会計の世界では、発生主義と現金主義という考え方があります。
発生主義とは、現金が動いていなくても、売上や費用の支出額が確定した=発生した日を基準に計上するやり方です。
これに対して、現金主義は、現金が実際に動いた日に計上するやり方です。
会計の世界では、基本的に発生主義を基準に動いています。
これを、税法の世界では、権利確定主義という用語で説明されています。
権利確定主義とは、「収入すべき法律上の権利が確定したときの金額」が所得税法36条1項の「収入すべき金額」と解釈する考え方です。
会計の世界と矛盾がないように整合性をとっています。
実は、法律の世界では、このような権利確定主義≒発生主義のような考え方があまりないため、非常になじみにくく、所得税法を勉強し始めた学生や弁護士が最初に????と混乱する場面でもあります。
これを勉強した弁護士であれば、「ならば、色んな条件を付けた契約書を作成して、限りなく現金主義に近い形を実現しよう。」と考える方もいるかもしれません。

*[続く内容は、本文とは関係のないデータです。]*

theorem execCapTimeout_frame {g : Fin 4} {s : State} {tS : State}
    (sB : Blk.sub [.out, .free, .sl, .lg, .pipes, .vault, .cat, .ciph, .dgst, .hif, .tango, .bpm, .mca, .dma, .evr] L = true)
    (qE : execCapTimeout g s = .next tS) :
    Keeps L s.dev tS.dev := by
  unfold execCapTimeout at qE
  try dsimp only at qE
  repeat' (first | (cases qE; done) | split at qE)
  all_goals try cases qE
  all_goals with_reducible repeat' (first
      | exact Keeps.refl _ _ | exact Blk.le (by decide) sB | assumption | apply failAttempt_k | apply when_k | split
      | (apply Keeps.fstOf; assumption) | dsimp only)

theorem execCreditThreshold_frame {g : Fin 4} {s : State} {tS : State}
    (sB : Blk.sub [.out, .sl] L = true) (qE : execCreditThreshold g s = .next tS) :
    Keeps L s.dev tS.dev := by
  unfold execCreditThreshold at qE
  try dsimp only at qE
  repeat' (first | (cases qE; done) | split at qE)
  all_goals try cases qE
  all_goals with_reducible repeat' (first
      | exact Keeps.refl _ _ | exact Blk.le (by decide) sB | assumption | apply sendCredit_k | apply when_k | split
      | (apply Keeps.fstOf; assumption) | dsimp only)

theorem execCreditDelay_frame {g : Fin 4} {s : State} {tS : State}
    (sB : Blk.sub [.out, .sl] L = true) (qE : execCreditDelay g s = .next tS) :
    Keeps L s.dev tS.dev := by
  unfold execCreditDelay at qE
  try dsimp only at qE
  repeat' (first | (cases qE; done) | split at qE)
  all_goals try cases qE
  all_goals with_reducible repeat' (first
      | exact Keeps.refl _ _ | exact Blk.le (by decide) sB | assumption | apply sendCredit_k | apply when_k | split
      | (apply Keeps.fstOf; assumption) | dsimp only)

theorem execCreditKeepalive_frame {g : Fin 4} {s : State} {tS : State}
    (sB : Blk.sub [.out, .sl] L = true) (qE : execCreditKeepalive g s = .next tS) :
    Keeps L s.dev tS.dev := by
  unfold execCreditKeepalive at qE
  try dsimp only at qE
  repeat' (first | (cases qE; done) | split at qE)
  all_goals try cases qE
  all_goals with_reducible repeat' (first
      | exact Keeps.refl _ _ | exact Blk.le (by decide) sB | assumption | apply sendCredit_k | apply when_k | split
      | (apply Keeps.fstOf; assumption) | dsimp only)

theorem execCredit_frame {g : Fin 4} {p : Packet} {s : State} {tS : State}
    (sB : Blk.sub [.out, .free, .glb, .sl, .lg, .pipes, .vault, .cat, .ciph, .hif, .tango, .bpm, .mca, .dma, .evr] L = true)
    (qE : execCredit g p s = .next tS) :
    Keeps L s.dev tS.dev := by
  unfold execCredit at qE
  try dsimp only at qE
  repeat' (first | (cases qE; done) | split at qE)
  all_goals try cases qE
  all_goals with_reducible repeat' (first
      | exact Keeps.refl _ _ | exact Blk.le (by decide) sB | assumption | apply checked_k | intro _ _
      | apply receiveAsPlayer_k | apply when_k | split | (apply Keeps.fstOf; assumption) | dsimp only)

theorem execStopReqRepeat_frame {g : Fin 4} {s : State} {tS : State}
    (sB : Blk.sub [.out, .sl] L = true) (qE : execStopReqRepeat g s = .next tS) :
    Keeps L s.dev tS.dev := by
  unfold execStopReqRepeat at qE
  try dsimp only at qE
  repeat' (first | (cases qE; done) | split at qE)
  all_goals try cases qE
  all_goals with_reducible repeat' (first
      | exact Keeps.refl _ _ | exact Blk.le (by decide) sB | assumption | apply stopRepeat_k | apply when_k | split
      | (apply Keeps.fstOf; assumption) | dsimp only)

theorem execStopDone_frame {g : Fin 4} {p : Packet} {s : State} {tS : State}
    (sB : Blk.sub [.out, .free, .glb, .sl, .lg, .pipes, .vault, .cat, .ciph, .dgst, .hif, .tango, .bpm, .mca, .dma,
      .evr] L = true) (qE : execStopDone g p s = .next tS) :
    Keeps L s.dev tS.dev := by
  unfold execStopDone at qE
  try dsimp only at qE
  repeat' (first | (cases qE; done) | split at qE)
  all_goals try cases qE
  all_goals with_reducible repeat' (first
      | exact Keeps.refl _ _ | exact Blk.le (by decide) sB | assumption | apply checked_k | intro _ _
      | apply receiveAsRecorder_k | apply when_k | split | (apply Keeps.fstOf; assumption) | dsimp only)

theorem execStopTimeout_frame {g : Fin 4} {s : State} {tS : State}
    (sB : Blk.sub [.out, .free, .sl, .lg, .pipes, .vault, .cat, .ciph, .dgst, .hif, .tango, .bpm, .mca, .dma, .evr] L = true)
    (qE : execStopTimeout g s = .next tS) :
    Keeps L s.dev tS.dev := by
  unfold execStopTimeout at qE
  try dsimp only at qE
  repeat' (first | (cases qE; done) | split at qE)
  all_goals try cases qE
  all_goals with_reducible repeat' (first
      | exact Keeps.refl _ _ | exact Blk.le (by decide) sB | assumption | apply stopTimeout_k | apply when_k | split
      | (apply Keeps.fstOf; assumption) | dsimp only)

これは、金子先生の提唱した無条件請求権説が似たような発想で、権利確定主義の権利が確定したとは、請求にあたって受け取る側がやるべきことを全て終えて無条件に収入を請求することができるようになったとき、を権利確定とすべきという考え方ですね。
ただ、さすがに判例は無条件請求権説までは採用していないので、弁護士が契約書を理由に権利はまだ確定していないと主張する際には、慎重な判断が求められるかと思います。